Reply-To: Mick Roderick <<>>
Thanks for the responses and the suggestions from Niven and Mike that this
might just be a winter record of "a Yellow Wagtail". I was a bit presumptuous I
admit, but I was also a bit sloppy in not giving the full context in the
original message. Before I earn the ire of anyone else, I should complete the
In the past 'season', Yellow Wagtails started appearing at the Hexham site in
late December (around the 21st Dec) and there were likely double figures of
them during the early part of the year. I saw 7 birds in a short distance of
track on the 10th Jan (including photographing 5 together). Birds were seen by
many observers from Jan-March and I am sure there were reports into April (will
need to check this). I do know that birds persisted on Ash Island (a now
"unfavoured site" for them in the Hunter Estuary it seems), until early May in
2012. Amongst the wagtails at Hexham this year were at least 2 (likely) taivana
birds. I have collated a lot of images from observers during this time in an
attempt to get a hold of how many birds were present, as well as confirm (or
otherwise) the taivana birds. I am yet to reach this task on my to-do list!

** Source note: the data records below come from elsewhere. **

theorem test_wf_cores_and_vectors :
    ((Instr.endList 0 519).wf = true ∧ (Instr.endList 0 520).wf = false)
    ∧ ((Instr.shadowCheck 0 511 7 8 7 0).wf = true ∧ (Instr.shadowCheck 0 512 7 8 7 0).wf = false ∧ (Instr.shadowCheck 0 511 8 8 7 0).wf = false)
    ∧ ((Instr.shadowCheck 0 511 7 9 7 0).wf = false ∧ (Instr.shadowCheck 0 511 7 8 8 0).wf = false)
    ∧ ((Instr.weltWorkComplete 0 511 7 1 .good).wf = true ∧ (Instr.weltWorkComplete 0 511 7 2 .good).wf = false)
    ∧ ((Instr.vectorLoad 0 vload).wf = true ∧ (Instr.vectorLoad 0 { vload with cluster := 8 }).wf = false)
    ∧ ((Instr.transposeVector 0 { tload with core := 512 } []).wf = false)
    ∧ ((Instr.columnFlowArrive 0 4 2 0 [⟨8, 7, 3, 7, [(539, 1)]⟩] .good).wf = true ∧ (Instr.columnFlowArrive 0 4 2 0 [⟨8, 7, 4, 7, []⟩] .good).wf = false)
    ∧ ((Instr.columnFlowArrive 0 4 2 0 [⟨8, 7, 3, 8, []⟩] .good).wf = false ∧ (Instr.columnFlowArrive 0 4 2 0 [⟨8, 7, 3, 7, [(520, 1)]⟩] .good).wf = false)
    ∧ ((Instr.columnFlowArrive 0 4 2 0 [] (.residue (2 ^ 32) 0)).wf = false ∧ (Instr.lastingComplete 0 460 [⟨512, 0, 0, 1⟩]).wf = false)
    ∧ ((Instr.drain 0 4 2 0 [(7, .torus 4096 0 0)] .good).wf = false ∧ (Instr.drain 0 4 2 0 [(7, .torus 1 32 0)] .good).wf = false)
    ∧ ((Instr.enginePush 0 4 (entB 8 0) .good).wf = true ∧ (Instr.enginePush 0 4 (entB 8 0).tail .good).wf = false)
    ∧ ((Instr.engineEntryStart 0 4 13).wf = false ∧ (Instr.barrierHang 0 4 64).wf = false ∧ (Instr.lehrRefresh 0 (576 * 512)).wf = false)
    ∧ ((Instr.attentionForward 0 (attn1 519) [] (.buf 3) .good []).wf = true ∧ (Instr.attentionForward 0 { attn1 519 with heads := [] } [] (.buf 3) .good []).wf = false)
    ∧ ((Instr.attentionForward 0 { attn1 519 with unit := 8 } [] (.buf 3) .good []).wf = false ∧ (Instr.attentionForward 0 { attn1 519 with table := 0x2FFFFFF0 } [] (.buf 3) .good []).wf = false)
    ∧ ((Instr.dma 0 4 none (.load 0x2FFFFFF0 16 3 .raw) []).wf = true ∧ (Instr.dma 0 4 none (.load 0x2FFFFFF0 17 3 .raw) []).wf = false)
    ∧ ((Instr.dma 0 4 none (.readEntry 64 (2 ^ 32) 3 .raw) []).wf = false ∧ (Instr.queueEntryWrite 0 0x2FFFFFFF 5 0 2 [1, 2]).wf = false)
    ∧ ((Instr.scrubRead 0 false 1 [⟨3, 0, false, true, 0⟩]).wf = false) := by decide +kernel

theorem test_wf_links_and_management :
    ((Instr.torusPortDown 0 5).wf = true ∧ (Instr.torusPortDown 0 6).wf = false ∧ (Instr.dataFlit 0 5 []).wf = false)
    ∧ ((Instr.storageLinkUp 0 1).wf = true ∧ (Instr.storageLinkUp 0 2).wf = false ∧ (Instr.storageNak 0 1 64 true).wf = false)
    ∧ ((Instr.mbxSGo 0 0 1 (List.replicate 17 0)).wf = false ∧ (Instr.controlWatchdog 0 4).wf = false ∧ (Instr.monitorTrackVisit 0 3 ⟨0, 0, 0⟩).wf = false)
    ∧ ((Instr.bridgeRetrain 0 2).wf = false ∧ (Instr.i3cEntdaa 0 128).wf = false ∧ (Instr.challenge 0 0 []).wf = false)
    ∧ ((Instr.getpdr 0 (2 ^ 32)).wf = false ∧ (Instr.vfEnableSet 0 65536 true).wf = false) := by decide +kernel

theorem test_no_word_spells_a_command :
    (decodeTableWord 0 0 = none)
    ∧ (State.reset.withFetchWord 0 0 = State.reset) := by decide +kernel

theorem test_idle_and_first_in_first_out :
    after (step State.reset) (fun u => u == State.reset) = true
    ∧ after (step { up with pending := [.lstCommit 3 0, .kvmCommit 9 0] }) (fun u => u.pending == [.kvmCommit 9 0] && u.now == 3) = true := by decide +kernel

/-- A state that meets the invariant, with a command that waits. -/
def waits : State := { State.reset with pending := [.lstCommit 3 31] }

theorem test_StepsKeepInvariant : waits.Inv ∧ after (step waits) (fun u => u.pending.isEmpty) = true :=
  ⟨⟨fun c h => by rw [List.mem_singleton.mp h]; decide, show SMap.rises _ = true by decide, by decide, by decide, by decide⟩, by decide +kernel⟩


end Sys2Proof.Tests
end

section
/-! PROOFS. Which register fields an update changes, how COMMIT acts (R8, R244), and the state after reset (R7, R456). -/

namespace Sys2Proof.Machine

/-! Which register fields an update may change. -/

theorem RegsBut.refl (l : List (Fld × Nat)) (s : State) : RegsBut l s s := fun _ _ _ => rfl

theorem RegsBut.trans {l : List (Fld × Nat)} {s t u : State} (h : RegsBut l s t) (k : RegsBut l t u) : RegsBut l s u :=
  fun f b n => (k f b n).trans (h f b n)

Hence, there was a reason for suspecting that a bird present in June at a known
site was one of a "group" present for several months during summer/autumn
staying behind, as opposed to a bird that has arrived as a one-off at the wrong
time of year. It just seems more plausible to me. Indeed you are correct Mike,
that the bird would need to persist (and be recorded) at the site to be
accepted as over-wintering. It is a shame that there are fewer visitors to this
place now that the vast majority of shorebirds (including the Buff-breasted
Sands and ~5000 Sharpies) have long gone.

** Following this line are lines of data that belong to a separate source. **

-- ==== Sys2Proof/Machine/TyAlloc.lean ====
section
/-! DEFINITION. Sys2Proof/Machine/TyAlloc.lean: the state of ALLOC (chapter 02). -/
namespace Sys2Proof.Machine

/-- The states of a cabinet's route, coded as in the ROUTE record (R76, R86). -/
inductive RState where
  | free | bound | draining | opening | closing | fault
  deriving DecidableEq, Repr

/-- The route of one cabinet (R74 to R79, R703, R704). `disp`: the dispenser it is bound to. `next`: the dispenser it
goes to after it opens. `deadline`: the timer of the present state. `cmdId`: ROUTE_ID of the last command. `query`:
the deadline of an unanswered QUERY. `shown`: a report has shown it open since (R77). `drainOk`: consecutive reports
at or below I_ZERO. `unavail`: consecutive passes unavailable. -/
structure Route where
  st : RState
  disp : Option Nat
  next : Option Nat
  deadline : Option Nat
  cmdId : Nat
  query : Option Nat
  shown : Bool
  drainOk : Nat
  unavail : Nat
  deriving DecidableEq, Repr

def Route.init : Route := ⟨.free, none, none, none, 0, none, false, 0, 0⟩

/-- A cabinet's latest CAB_STATUS (R70, R328). -/
structure CabIn where
  seen : Bool
  at_ : Nat
  st : Nat
  iMa : Int
  vMv : Nat
  pAc : Int
  tMax : Int
  timeHeld : Bool
  inForce : Bool
  applied : Nat
  measAt : Nat
  deriving DecidableEq, Repr

def CabIn.init : CabIn := ⟨false, 0, 0, 0, 0, 0, 0, false, false, 0, 0⟩

/-- The shedding state of a dispenser (R68): in SHED, its hold deadline, and whether R65 put it there. -/
structure Shed where
  shed : Bool
  hold : Nat
  supply : Bool
  deriving DecidableEq, Repr

def Shed.init : Shed := ⟨false, 0, false⟩

/-- A ROUTE record waiting for the next packet (R86): cabinet, dispenser, state, reason, ROUTE_ID. -/
structure RouteRec where
  cab : Nat
  disp : Option Nat
  st : RState
  reason : Nat
  id : Nat
  deriving DecidableEq, Repr

/-- ALLOC. Model copies are byte tables; an unlisted byte is 0. `pd`, `pc`, `ps`: the committed solution, W. `pi`: node
prices, Q16.16. `flow`: p_in of the last commit. `hi`, `lo`: the bounds of R701 in the last commit. `lastRec`: power
and flags of an element's last Q0 record (dispenser d at d, source s at 0x1000 + s, cabinet c at 0x2000 + c).
`swapAt`: the earliest tick start at which a validated swap takes effect. `lastTick`, `lastPass`: the last tick and
routing pass run, plus one. `placed`: R78 or R81 has been applied since reset.
`ue`: the active model copy holds an uncorrectable error (R90).
Assumption log: `routeId` 27 (DESIGN CHOICE). -/
structure AllocSt where
  model : Tbl Byte
  modelP : Tbl Byte
  swapAt : Option Nat
  cold : Bool
  pd : Tbl Int
  pc : Tbl Int
  ps : Tbl Int
  pi : Tbl Int
  flow : Tbl Int
  hi : Tbl Int
  lo : Tbl Int
  shed : Tbl Shed
  route : Tbl Route
  cab : Tbl CabIn
  unserved : Tbl Nat
  idle : Tbl Nat
  lastRec : Tbl (Int × Nat)
  recs : List RouteRec
  routeId : Nat
  routePtr : Nat
  lastTick : Nat
  lastPass : Nat
  placed : Bool
  ue : Bool
  deriving DecidableEq, Repr

def AllocSt.init : AllocSt :=
  ⟨[], [], none, false, [], [], [], [], [], [], [], [], [], [], [], [], [], [], 0, 0, 0, 0, false, false⟩

/-- What the tick's inputs say of one dispenser (R39, R40, R45): session and its start, the bounds from the vehicle,
the credits and the loop in watts, which inputs R39 treats as stale, the voltage of R45 in mV, and the least
current-valued bound of R93 in mA (none where no bound is a current). -/
structure DispIn where
  sess : Bool
  start : Nat
  hi : Int
  lo : Int
  staleS : Bool
  staleC : Bool
  staleL : Bool
  v : Nat
  iMax : Option Int
  deriving DecidableEq, Repr

def DispIn.init : DispIn := ⟨false, 0, 0, 0, false, false, false, 50000, none⟩

/-- What the tick's inputs say of one buffer source: the PNT limits, W, zero where stale (R39). -/
structure SrcIn where
  dis : Int
  chg : Int
  stale : Bool
  deriving DecidableEq, Repr

def SrcIn.init : SrcIn := ⟨0, 0, true⟩

end Sys2Proof.Machine
end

On that note, and picking up on Adrian's comment, there appear to be more
species/individuals of shorebirds present in the Hunter this winter too (more
stints, golden plovers, curlew sands, a ruddy turnstone etc). Those who monitor
them more closely would be better placed to say if they're overwintering or
not, but from what I have read I think that they are. It is interesting to know
though that similar things are being experienced elsewhere too.

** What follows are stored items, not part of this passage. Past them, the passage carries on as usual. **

-- ==== Sys2Proof/Machine/TySess.lean ====
section
/-! DEFINITION. Sys2Proof/Machine/TySess.lean: the state of SESS and XCR, and of the dispenser heads (chapter 07). -/
namespace Sys2Proof.Machine

/-- The session states of R293, coded as in R315. -/
inductive SState where
  | idle | plugged | link | setup | cableCheck | precharge | energy | paused | stopping | discharge | ended | fault
  deriving DecidableEq, Repr

def SState.code : SState → Nat
  | .idle => 0 | .plugged => 1 | .link => 2 | .setup => 3 | .cableCheck => 4 | .precharge => 5 | .energy => 6
  | .paused => 7 | .stopping => 8 | .discharge => 9 | .ended => 10 | .fault => 11

/-- What the vehicle has said: target current and voltage, maxima and minimum, magnitudes in mA, mV and W (none: it
gave none), the control mode, bidirectional service, and its latest target voltage in the pre-charge phase (R300). -/
structure EvVals where
  tgtMa : Int
  tgtMv : Nat
  maxMa : Nat
  maxMv : Option Nat
  maxW : Option Nat
  minW : Nat
  maxDisW : Nat
  dynamic : Bool
  bpt : Bool
  preMv : Nat
  deriving DecidableEq, Repr

def EvVals.init : EvVals := ⟨0, 0, 0, none, none, 0, 0, false, false, 0⟩

/-- The values that one decoded vehicle message carries; none where it does not carry the value. -/
structure EvUpd where
  tgtMa : Option Int
  tgtMv : Option Nat
  maxMa : Option Nat
  maxMv : Option Nat
  maxW : Option Nat
  minW : Option Nat
  maxDisW : Option Nat
  dynamic : Option Bool
  bpt : Option Bool
  deriving DecidableEq, Repr

def EvUpd.none : EvUpd :=
  ⟨Option.none, Option.none, Option.none, Option.none, Option.none, Option.none, Option.none, Option.none, Option.none⟩

/-- The deadlines of R294, site time, and that of the 100 ms of FAULT (R293). `seq` runs from each vehicle request,
`loop` from each charge-loop request; each counts only in the states R294 names. -/
structure STimers where
  link : Option Nat
  setup : Option Nat
  seq : Option Nat
  loop : Option Nat
  cable : Option Nat
  prechg : Option Nat
  stop : Option Nat
  disch : Option Nat
  fault : Option Nat
  deriving DecidableEq, Repr

def STimers.init : STimers := ⟨none, none, none, none, none, none, none, none, none⟩

/-- A slow-path request without an answer (R289, R290, R310): TXN, message code, event words, deadline. -/
structure SlowReq where
  txn : Nat
  code : Nat
  words : List Nat
  due : Nat
  deriving DecidableEq, Repr

/-- Counters of a session: reports that contradict the last CTL command (R298) and that command's CMD_ID, reports at
residual current (R293), reports over E_Y_LIM (R303). -/
structure SRuns where
  contra : Nat
  id : Nat
  resid : Nat
  y : Nat
  deriving DecidableEq, Repr

def SRuns.init : SRuns := ⟨0, 0, 0, 0⟩

/-- Transport counters of a session (R308, R309): bytes of TCP data received in order and acknowledged, TLS records
received and sent. -/
structure STcp where
  rx : Nat
  ack : Nat
  recIn : Nat
  recOut : Nat
  deriving DecidableEq, Repr

def STcp.init : STcp := ⟨0, 0, 0, 0⟩

/-- One dispenser's session. `since`: when the present state was entered. `pilot`, `lockRb`, `linkRb`: the latest PILOT report. `slac`: SLAC matched or the CAN
handshake seen. `duty`, `lock`: the last PILOT command. `isoOk`: the insulation test of CABLE_CHECK has passed.
`gate`: the word of DISP_WIN.GATE; `gateOk`: the last gate passed. `closed`: what the contactors must show, from the
last CLOSE or OPEN that the head has answered. `ctl`: CTL commands without a response, CMD_ID and OP. `openSent`,
`dischSent`, `released`: CTL OPEN, CTL DISCH_ON and LOCK 0 sent in the present STOPPING or FAULT. `endRx`: the session
end has been received. `fwStop`: R296 waits for the next request. `ctx`: TLS contexts held, newest first. `fastWin`: the
FAST_REPORT_MS window of the last FAST record, plus one.
Assumption log: `ctx` 81 (DESIGN CHOICE). -/
structure Sess where
  st : SState
  since : Nat
  proto : Nat
  cause : Nat
  start : Nat
  pilot : Nat
  lockRb : Nat
  linkRb : Bool
  slac : Bool
  duty : Nat
  lock : Nat
  energyEn : Bool
  floor : Bool
  isoOk : Bool
  gate : Nat
  gateOk : Bool
  closed : Option Bool
  ctl : List (Nat × Nat)
  openSent : Bool
  dischSent : Bool
  released : Bool
  endRx : Bool
  fwStop : Bool
  ctx : List Nat
  fastWin : Nat
  ev : EvVals
  tmr : STimers
  slow : List SlowReq
  run : SRuns
  tcp : STcp
  deriving DecidableEq, Repr

def Sess.init : Sess :=
  ⟨.idle, 0, 0, 0, 0, 0, 0, false, false, 1000, 0, false, false, false, 0, false, none, [], false, false, false, false,
   false, [], 0, EvVals.init, STimers.init, [], SRuns.init, STcp.init⟩

/-- A dispenser's latest HEAD_STATUS (R280); voltages in mV. -/
structure HeadIn where
  seen : Bool
  disch : Bool
  imd : Bool
  timeHeld : Bool
  headFault : Bool
  pos : Bool
  neg : Bool
  weld : Bool
  pilot : Nat
  lock : Nat
  meas : Nat
  iOut : Int
  vOut : Nat
  vCable : Nat
  vPpe : Int
  vNpe : Int
  p : Int
  iso : Nat
  applied : Nat
  at_ : Nat
  deriving DecidableEq, Repr

def HeadIn.init : HeadIn :=
  ⟨false, false, false, false, false, false, false, false, 0, 0, 0, 0, 0, 0, 0, 0, 0, 0, 0, 0⟩

/-- A first fragment waiting for its last (R272). -/
structure Frag where
  bytes : List Byte
  since : Nat
  deriving DecidableEq, Repr

/-- The record that SESS publishes in step 3 (R305): the three values, session and start, and when. -/
structure Pub where
  ma : Int
  w : Int
  lo : Int
  sess : Bool
  start : Nat
  at_ : Nat
  deriving DecidableEq, Repr

/-- XCR's certificate stores: the bytes staged and the address of the next, and the stores in use, by store number
(0 Ed448 chain, 1 P-521 chain, 2 + n anchor n). -/
structure XcrSt where
  stage : Tbl Byte
  addr : Nat
  stores : Tbl (List Byte)
  deriving DecidableEq, Repr

def XcrSt.init : XcrSt := ⟨[], 0, []⟩

/-- A frame that a head holds for TX_AT (R273): its channel, TX_AT, bytes. -/
structure HeadTx where
  ch : Nat
  txAt : Nat
  bytes : List Byte
  deriving DecidableEq, Repr

/-- A dispenser head as one dispenser sees it (R264 to R279): the contactors, the VOLT command in force, discharge,
insulation test, the pilot's DUTY, lock and lines, frames held for TX_AT, first fragments by channel and FRAME_ID, the
head's site time of the last VTUN message, since when the cable side has been at or below 60 000 mV, and whether R279
has acted. -/
structure HeadSt where
  closed : Bool
  volt : Option (Nat × Nat)
  disch : Bool
  iso : Bool
  duty : Nat
  lock : Nat
  lines : Nat
  tx : List HeadTx
  frag : Tbl (Option Frag)
  lastVtun : Nat
  lowSince : Option Nat
  lost : Bool
  deriving DecidableEq, Repr

def HeadSt.init : HeadSt := ⟨false, none, false, false, 1000, 0, 0, [], [], 0, none, false⟩

/-- SESS. `fid`: FRAME_ID by dispenser and channel (dispenser * 8 + channel). `txn`, `cmdId`: the next TXN and CMD_ID of
a dispenser.
Assumption log: `cmdId` 82 (DESIGN CHOICE), `fid` 82 (DESIGN CHOICE), `txn` 82 (DESIGN CHOICE). -/
structure SessSt where
  disp : Tbl Sess
  heads : Tbl HeadIn
  frags : Tbl (Option Frag)
  fid : Tbl Nat
  txn : Tbl Nat
  cmdId : Tbl Nat
  pub : Tbl (Option Pub)
  xcr : XcrSt
  head : Tbl HeadSt
  deriving DecidableEq, Repr

def SessSt.init : SessSt := ⟨[], [], [], [], [], [], [], XcrSt.init, []⟩

/-- What XCR sees of a TLS connection: a ClientHello of version 1.3 whose handshake completes, one of another version,
a handshake that fails or a fatal alert, each with the alert's code. -/
inductive TlsEv where
  | hello
  | oldVersion
  | failed (alert : Nat)
  | fatal (alert : Nat)
  deriving DecidableEq, Repr

/-- The repeating requests that have no row of their own: a charge loop, welding detection, a cyclic CAN frame. -/
inductive FastKind where
  | loop | welding | cyclic
  deriving DecidableEq, Repr

end Sys2Proof.Machine
end

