-- ==== Sys2Proof/Syntax.lean ====
section
/-! DEFINITION. Sys2Proof/Syntax.lean: the commands of the block, one constructor per row of the table of operations and events, in
the table's order. Operands: `who` makes an access, `a` is a register address, `v` the value written, `m` a message received, `h`
the header of a mirror frame; a number names a dispenser `d`, cabinet `c`, lease target `t`, slot `s`, generator `g`, observer
`o`, circuit or key place `k`, output pair `p`, input or load-switch channel `n`, queue `q`, bank `b`, regulator `r`. `node` and
`hnow` name a field node and its own site time. -/
namespace Sys2Proof
open Machine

On Monday, 30 June 2014 5:52 PM, Mike Carter
Hi Mick, Why assume that because a Yellow Wagtail is seen on 22 June in
Australia that it is necessarily overwintering? One can only make that claim
if the bird is seen throughout the winter, not on just one day. Someone else
made the same claim about another species seen recently on a single day and
although it raised my ire, I didn't complain. If it is still around in
September then it will have overwintered. Until then, this is just a winter
record, as significant as that may be.
A true case of overwintering was the Spotted Redshank found at the Eastern
Treatment Plant SE of Melbourne on 14 March 1992, that disappeared from that
site on 29 May 1992 but rediscovered on a nearby wetland on 17 June and
after moving to a number of other wetlands in the district was last seen in
the area on 14 September 1992.
Besides Yellow Wagtails, both White and Citrine have also appeared in
Australia in winter. A White Wagtail of the race leucopsis was present at
Portland, Victoria from 7 June to 23 August 1992 (I'd accept that bird
overwintered), and an adult male Citrine Wagtail was present at Goolwa,
South Australia from late May into early June 1987 when it suddenly
disappeared. Nearly two decades later we learnt that it had been shot and
prepared as a stuffed skin! It was found when a private collection was
gifted to the South Australian Museum following the demise of its owner! And
that wasn't the only rarity that he had collected!